Consolati e ambasciate

MissioneIndirizzoTelefono
Ambasciata d'Albania2100 S Street NW, Washington, DC 20008+1 202 223 4942
Consolato d'Albania, New York320 East 79th Street, New York, NY 10075+1 212 255 7381
Ambasciata del Kosovo3612 Massachusetts Avenue NW, Washington, DC 20007+1 202 450 2130
Consolato Generale del Kosovo, New York801 Second Avenue, Suite 301, New York, NY 10017+1 212 949 1400
Consolato del Kosovo, Des Moines309 Court Avenue, Suite 223, Des Moines, IA 50309+1 515 875 4944

Questi cinque sono l'elenco completo della rappresentanza degli stati albanese e kosovare negli Stati Uniti. Diversi siti di visti commerciali pubblicizzano anche consolati onorari albanesi a Detroit, Boston, New Orleans e Stamford; nessuno di questi appare nell'elenco delle missioni del ministero degli esteri albanese, e almeno uno nomina un console deceduto. Non fare affidamento su di loro.

Chiese, moschee e il teqe

  • Cattedrale di San Giorgio, 517 East Broadway, South Boston, MA — sede dell'Arcidiocesi Ortodossa Albanese in America (Chiesa Ortodossa in America), che conta undici parrocchie in sei stati.
  • Albanesi Ortodossa d'America (Patriarcato Ecumenico), 245 D Street, South Boston, MA — l'altra giurisdizione ortodossa albanese, a quattro isolati di distanza.
  • Chiesa dell'Assunzione della Vergine Maria, 535 Salisbury Street, Worcester, MA — la più antica congregazione albanese degli Stati Uniti, organizzata nel 1911.
  • Chiesa Ortodossa Albanese di San Tommaso, 29150 Ten Mile Road, Farmington Hills, MI — fondata a Detroit nel 1929.
  • Nostra Signora di Scutari, 361 West Hartsdale Avenue, Hartsdale, NY — la prima parrocchia cattolica albanese negli Stati Uniti, eretta nel Bronx nel 1989 e consacrata a Westchester nel 1999.
  • Nostra Signora degli Albanesi, 29350 Lahser Road, Southfield, MI, e Chiesa cattolica albanese di San Paolo, 344 Auburn Road, Rochester, MI.
  • Albanian Islamic Center, 19775 Harper Avenue, Harper Woods, MI — inaugurato il 3 novembre 1963, successore della moschea convertita in chiesa Detroit's Albanians, inaugurata su Hamilton Avenue nel 1951.
  • Centro Culturale Islamico Albanese, 307 Victory Boulevard, Staten Island, NY.
  • Comunità musulmana albanese americana, 38 Raymond Street, Waterbury, CT.
  • Prima Bektashi Teqe albanese in America, 71749 North Line Road, Taylor, MI — la prima casa Bektashi nell'emisfero occidentale, fondata nel 1954. La türbe è aperta tutti i giorni.

Scuole albanesi

Il registro del governo albanese elenca i siti 31 sotto 21 nomi di scuole, a New York (13), Michigan, Massachusetts, Connecticut, Pennsylvania, Texas, Illinois, New Jersey e Florida.
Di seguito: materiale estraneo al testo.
/-! ## Responses and frames -/

/-- 30_encoding R71, R80, 60_exceptions R200: a command gives exactly one response, on its own port; bits 27:16 are 0, and
`HI` = `LO` = 0 unless `RC` is `OK`. -/
def Obligations.OneResponse : Prop :=
  ∀ (i : Instr) (s t : State), exec i s = .next t →
    ∃ r : Response,
      r.extractLsb' 16 12 = 0#12 ∧
      (r.extractLsb' 28 4 = 0x0#4 ∨ (r.extractLsb' 28 4 ∈ [0x1#4, 0x2#4, 0x3#4, 0x4#4, 0x5#4, 0xE#4] ∧ r.extractLsb' 0 16 = 0#16)) ∧
      (i.port = .p → t.hostP.rsps = s.hostP.rsps ++ [r] ∧ t.hostC.rsps = s.hostC.rsps) ∧
      (i.port = .c → t.hostC.rsps = s.hostC.rsps ++ [r] ∧ t.hostP.rsps = s.hostP.rsps)

/-- The frame of the producer commands: domain C, `RQ`, the build and the inputs never change; `WPTR` only by P_COMMIT,
`P_ACT` only by P_BEGIN, P_COMMIT and P_CANCEL, `WCNT` by those and P_WRITE; of the storage P_WRITE may change byte
`2 + WCNT` and P_COMMIT bytes 0 and 1, and no other command any (10_state R25 to R29, 20_memory R50, R54). -/
def Obligations.ProducerFrame : Prop :=
  ∀ (i : Instr) (s t : State), i.port = .p → exec i s = .next t →
    SameDomainC s t ∧ SameInputs s t ∧ t.rq = s.rq ∧ (s.pFault ≠ 0#3 → t.pFault = s.pFault) ∧
    ((∀ llid, i ≠ .pCommit llid) → t.wptr = s.wptr) ∧
    ((∀ n, i ≠ .pBegin n) → (∀ llid, i ≠ .pCommit llid) → i ≠ .pCancel → t.pAct = s.pAct) ∧
    ((∀ n, i ≠ .pBegin n) → (∀ b, i ≠ .pWrite b) → (∀ llid, i ≠ .pCommit llid) → i ≠ .pCancel → t.wcnt = s.wcnt) ∧
    (∀ a, (∀ b, i = .pWrite b → a ≠ payloadAddr s.wcnt) → (∀ llid, i = .pCommit llid → a ≠ 0 ∧ a ≠ 1) →
      memGet t.slot a = memGet s.slot a)

/-- The frame of the consumer commands: domain P, `WQ`, the storage, the build and the inputs never change; `RPTR` only by
C_RELEASE 1, `C_ACT` and `C_LEN` only by C_PEEK and C_RELEASE (10_state R30 to R34, 20_memory R56). -/
def Obligations.ConsumerFrame : Prop :=
  ∀ (i : Instr) (s t : State), i.port = .c → exec i s = .next t →
    SameDomainP s t ∧ SameInputs s t ∧ t.wq = s.wq ∧ SameSlot s t ∧ t.slot = s.slot ∧
    (s.cFault ≠ 0#3 → t.cFault = s.cFault) ∧
    (i ≠ .cRelease true → t.rptr = s.rptr) ∧
    (i ≠ .cPeek → (∀ f, i ≠ .cRelease f) → t.cAct = s.cAct ∧ t.cLen = s.cLen)

/-- 20_memory R56: the queries, and C_READ answered from an open transaction, change no state of the block. -/
def Obligations.QueriesChangeNothing : Prop :=
  ∀ (i : Instr) (s t : State), exec i s = .next t →
    (i = .pFree ∨ i = .pStat ∨ i = .cHasdata ∨ i = .cStat ∨ (i = .pSpace ∧ s.pAct = true) ∨ (s.cAct = true ∧ ∃ k, i = .cRead k)) →
    SameBlock s t

/-- 10_state R21: every register has exactly one writer agent, and no agent writes the parameters (R24). -/
def Obligations.SingleWriter : Prop :=
  ∀ s t : State, step s = .next t →
    t.cfg = s.cfg ∧
    (s.sched.head? ≠ some .portP →
      t.wptr = s.wptr ∧ t.pAct = s.pAct ∧ t.wcnt = s.wcnt ∧ t.pFault = s.pFault ∧ t.slot = s.slot ∧ t.hostP = s.hostP) ∧
    (s.sched.head? ≠ some .portC →
      t.rptr = s.rptr ∧ t.cAct = s.cAct ∧ t.cLen = s.cLen ∧ t.cFault = s.cFault ∧ t.hostC = s.hostC) ∧
    (s.sched.head? ≠ some .syncW → t.wq = s.wq) ∧ (s.sched.head? ≠ some .syncR → t.rq = s.rq)

/-- 10_state R21, R42: where the synchronisers have a stage, what a producer command answers and writes depends on domain P
alone, and what a consumer command answers and writes on domain C and the storage alone. -/
def Obligations.DomainsIsolated : Prop :=
  (∀ (i : Instr) (s1 s2 t1 t2 : State), i.port = .p → s1.rq ≠ [] → s2.cfg = s1.cfg → SameDomainP s1 s2 →
    s2.hostP = s1.hostP → exec i s1 = .next t1 → exec i s2 = .next t2 → SameDomainP t1 t2 ∧ t2.hostP = t1.hostP) ∧
  (∀ (i : Instr) (s1 s2 t1 t2 : State), i.port = .c → s1.wq ≠ [] → s2.cfg = s1.cfg → SameDomainC s1 s2 → SameSlot s1 s2 →
    s2.hostC = s1.hostC → exec i s1 = .next t1 → exec i s2 = .next t2 → SameDomainC t1 t2 ∧ t2.hostC = t1.hostC)

/-! ## Invariants -/

/-- Every step keeps the ranges of the registers, the canonical form of the storage and the hosts' bookkeeping, in every state
that meets them, whatever the pointers say (10_state R25 to R35, 20_memory R53). -/
def Obligations.WellFormedKept : Prop := ∀ s t : State, WellFormed s → step s = .next t → WellFormed t

/-- 43_cdc_sync R191, 70_reset_and_hazards R251: both invariants hold after reset and at the start of every run. -/
def Obligations.InvariantAtLaunch : Prop :=
  (WellFormed State.reset ∧ Invariant State.reset) ∧
  ∀ (c : Config) (ps cs : List Word) (sched : List Agent), c.Valid →
    WellFormed (launch c ps cs sched) ∧ Invariant (launch c ps cs sched)

/-- 43_cdc_sync R191, R194: every step keeps the invariant, in every state that meets it, for any words and any schedule. -/
def Obligations.InvariantKept : Prop := ∀ s t : State, Invariant s → step s = .next t → Invariant t

/-- 20_memory R66, 70_reset_and_hazards R249: under the invariant every step completes; there is no `UnwrittenRead`
(log 6), no access outside the slot (log 7) and no refusal. -/
def Obligations.EveryStepCompletes : Prop := ∀ s : State, Invariant s → ∃ t, step s = .next t

/-! ## Rules about the whole machine -/

/-- 43_cdc_sync R192: the flags err only on the safe side. -/
def Obligations.FlagsSafeSide : Prop :=
  ∀ s : State, Invariant s →
    rc s ≤ wc s ∧ wc s ≤ rc s + 1 ∧ (fullP s = false → occupancy s = 0) ∧ (emptyC s = false → occupancy s = 1)

/-- 43_cdc_sync R193: transactions exclude each other, and the two unreachable faults are not raised. -/
def Obligations.TransactionsExclude : Prop :=
  ∀ s : State, Invariant s →
    (s.pAct = true → occupancy s = 0 ∧ fullP s = false ∧ emptyC s = true ∧ s.cAct = false) ∧
    (s.cAct = true → occupancy s = 1 ∧ emptyC s = false ∧ fullP s = true ∧ s.pAct = false) ∧
    (∀ llid t, exec (.pCommit llid) s = .next t → t.pFault = s.pFault ∨ t.pFault ≠ 2#3) ∧
    (∀ t, exec (.cRelease true) s = .next t → t.cFault = s.cFault ∨ t.cFault ≠ 3#3)

/-- 60_exceptions R208, 42_consumer R158: no run from reset records `INV_ENQUEUE` or `INV_DEQUEUE`. -/
def Obligations.UnreachableFaults : Prop :=
  ∀ (c : Config) (ps cs : List Word) (sched : List Agent) (k : Nat) (u : State), c.Valid →
    Host.Core.run core k (launch c ps cs sched) = .next u → u.pFault ≠ 2#3 ∧ u.cFault ≠ 3#3

/-- 41_producer R128, R129: a commit answered `OK` leaves in the slot a header whose length is the number of `P_WRITE`s
answered `OK` in its transaction, and exactly those bytes. -/
def Obligations.MeasuredLength : Prop :=
  ∀ (s : State) (llid : BitVec 2), Invariant s → s.pFault = 0#3 → s.pAct = true →
    ∃ t, exec (.pCommit llid) s = .next t ∧
      HoldsPdu t.slot { llid := llid, payload := (producerView s.hostP).writing } ∧
      (producerView s.hostP).writing.length ≤ s.cfg.maxPayload ∧
      (producerView s.hostP).writing.length = s.wcnt.toNat

/-- 20_memory R60: PortP changes the storage only while it is empty and port C cannot read it; while port C can, PortP
cannot write. -/
def Obligations.ExclusiveAccess : Prop :=
  ∀ s : State, Invariant s →
    (∀ t, step s = .next t → t.slot ≠ s.slot → occupancy s = 0 ∧ s.cAct = false ∧ emptyC s = true) ∧
    (emptyC s = false ∨ s.cAct = true → occupancy s = 1 ∧ s.pAct = false ∧ fullP s = true)

/-- 20_memory R60 (c), 42_consumer R156: a visible slot stays as it is, and visible, until its removal, whatever the agents do. -/
def Obligations.SlotStable : Prop :=
  ∀ (s u : State) (k : Nat), Invariant s → emptyC s = false → Host.Core.run core k s = .next u → rc u = rc s →
    u.slot = s.slot ∧ emptyC u = false ∧ wc u = wc s

/-- 42_consumer R156: until the removal, every peek answers the same `OK` header, and every read of an offset the same byte. -/
def Obligations.NonDestructivePeek : Prop :=
  ∀ (s u : State) (k : Nat), Invariant s → emptyC s = false → Host.Core.run core k s = .next u → rc u = rc s →
    s.cFault = 0#3 → u.cFault = 0#3 →
    (s.cAct = false → u.cAct = false →
      ∃ s1 u1 r, exec .cPeek s = .next s1 ∧ exec .cPeek u = .next u1 ∧ rspCode r = 0x0#4 ∧
        lastResponse .c s1 = some r ∧ lastResponse .c u1 = some r) ∧
    (s.cAct = true → u.cAct = true →
      u.cLen = s.cLen ∧
      ∀ i : BitVec 8, i.toNat < s.cLen.toNat →
        ∃ s1 u1 r, exec (.cRead i) s = .next s1 ∧ exec (.cRead i) u = .next u1 ∧ rspCode r = 0x0#4 ∧
          lastResponse .c s1 = some r ∧ lastResponse .c u1 = some r)

/-- 42_consumer R159, R158: a removal succeeds and the queue is empty in the next state, whatever the synchronisers hold. -/
def Obligations.EmptyAtOnce : Prop :=
  ∀ s : State, Invariant s → s.cFault = 0#3 → s.cAct = true →
    ∃ t, exec (.cRelease true) s = .next t ∧ lastResponse .c t = some 1#32 ∧ emptyC t = true

/-- 43_cdc_sync R194: first in, first out, with no loss and no duplication, in every run from reset, for any words on either
port and any schedule. -/
def Obligations.FirstInFirstOut : Prop :=
  ∀ (c : Config) (ps cs : List Word) (sched : List Agent) (k : Nat) (u : State), c.Valid →
    Host.Core.run core k (launch c ps cs sched) = .next u →
    Fifo u ∧ (consumerView u.hostC).removed ≤ (producerView u.hostP).committed.length

/-- 70_reset_and_hazards R240: a commit answered `OK` becomes visible to port C exactly at the `S`-th SyncW step after it. -/
def Obligations.CommitLatency : Prop :=
  ∀ (s t : State) (rest : List Agent) (llid : BitVec 2), Invariant s → s.sched = .portP :: rest →
    s.hostP.cmds[s.hostP.idx]? = some (encode (.pCommit llid)) → s.pFault = 0#3 → s.pAct = true → step s = .next t →
    ∀ (k : Nat) (u : State), Host.Core.run core k t = .next u →
      (((t.sched.take k).filter (fun a => a = .syncW)).length < s.cfg.stages → emptyC u = true) ∧
      (s.cfg.stages ≤ ((t.sched.take k).filter (fun a => a = .syncW)).length → rc u = rc t → emptyC u = false)

/-- 70_reset_and_hazards R241: a removal becomes visible to port P exactly at the `S`-th SyncR step after it. -/
def Obligations.ReleaseLatency : Prop :=
  ∀ (s t : State) (rest : List Agent), Invariant s → s.sched = .portC :: rest →
    s.hostC.cmds[s.hostC.idx]? = some (encode (.cRelease true)) → s.cFault = 0#3 → s.cAct = true → step s = .next t →
    ∀ (k : Nat) (u : State), Host.Core.run core k t = .next u →
      (((t.sched.take k).filter (fun a => a = .syncR)).length < s.cfg.stages → fullP u = true) ∧
      (s.cfg.stages ≤ ((t.sched.take k).filter (fun a => a = .syncR)).length → wc u = wc t → fullP u = false)

/-- 60_exceptions R210, 43_cdc_sync R189: with a synchroniser between them, commands on the two ports give the same states and
responses in either order, and complete in the one order exactly where they complete in the other. -/
def Obligations.PortsCommute : Prop :=
  ∀ (s b : State) (ip ic : Instr), Invariant s → 1 ≤ s.cfg.stages → ip.port = .p → ic.port = .c →
    ((∃ a, exec ip s = .next a ∧ exec ic a = .next b) ↔ ∃ a, exec ic s = .next a ∧ exec ip a = .next b)

/-- 70_reset_and_hazards R243: a slot whose length exceeds `MAX_PAYLOAD` stays, whatever the agents do; every `C_PEEK` answers
`MALFORMED_LENGTH` again and the producer sees the slot full. -/
def Obligations.MalformedStays : Prop :=
  ∀ s : State, Wedged s →
    (∃ t, step s = .next t ∧ Wedged t ∧ t.slot = s.slot) ∧
    (s.cFault = 0#3 → exec .cPeek s = .next (answerC s 0x50000000#32)) ∧
    (s.pFault = 0#3 → exec .pFree s = .next (answerP s 0#32))

/-- 70_reset_and_hazards R250: at an end of run no agent can step: a step changes nothing but the schedule (which is
log 4's), and a good end stays one. -/
def Obligations.EndOfRunStays : Prop :=
  ∀ s t : State, EndOfRun s → step s = .next t →
    t = { s with sched := s.sched.tail } ∧ EndOfRun t ∧ (GoodEnd s → GoodEnd t)
end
Un campione rappresentativo:

  • Shkolla shqipe "Mëso Shqip" — I.S. R002 George L. Egbert, 333 Midland Avenue, Staten Island, NY (il più grande, 200–240 studenti).
  • Shkolla shqipe në Bronx — Christopher Columbus High School, 925 Astor Avenue, e MS 80, Mosholu Parkway East.
  • "Hasan Prishtina" — 106 Columbia Boulevard, Waterbury, CT; "Shqiponjat" — 233 South Elm Street, Waterbury.
  • Shkolla shqipe në Michigan — 1451 East Big Beaver Road, Troy, MI; "Nënë Tereza" — 29350 Lahser Road, Southfield, MI.
  • "Besa" — 100 William T. Morrissey Boulevard, Boston, MA; "Iliria" — Arlington e Beverly, MA.
  • Shkolla shqipe Napoli — 16165 Learning Lane, Napoli, FL.

Organizzazioni, media ed eventi

  • Vatra — la Federazione Pan-Albanese d'America (fondata a Boston, 1912) e il suo giornale Dielli (fondato nel 1909), il più antico giornale in lingua albanese al mondo.
  • Lega Civica Albanese Americana (fondata nel 1989), Ossining, NY — la lobby del Kosovo.
  • Organizzazione Nazionale Albanese Americana, fondata a Worcester nel 1946.
  • Illyria, il giornale albanese-americano fondato nel Bronx nel 1991; TV albanese d'America, Troy, Michigan.
  • Zëri i Amerikës — il servizio albanese della Voce d'America, silenzioso dal 15 marzo 2025.
  • La Parata delle Radici Albanesi, Manhattan, a giugno — riunione all'incrocio tra 81st Street e Central Park West.
  • Festa dell'Indipendenza, 28 novembre — alzare la bandiera a Bowling Green a Manhattan, presso il Michaelian Office Building a White Plains e in tutta l'area metropolitana di Detroit.

Dove mangiare, nel Bronx

Gli indirizzi qui sotto sono come pubblicati nella directory aziendale della comunità.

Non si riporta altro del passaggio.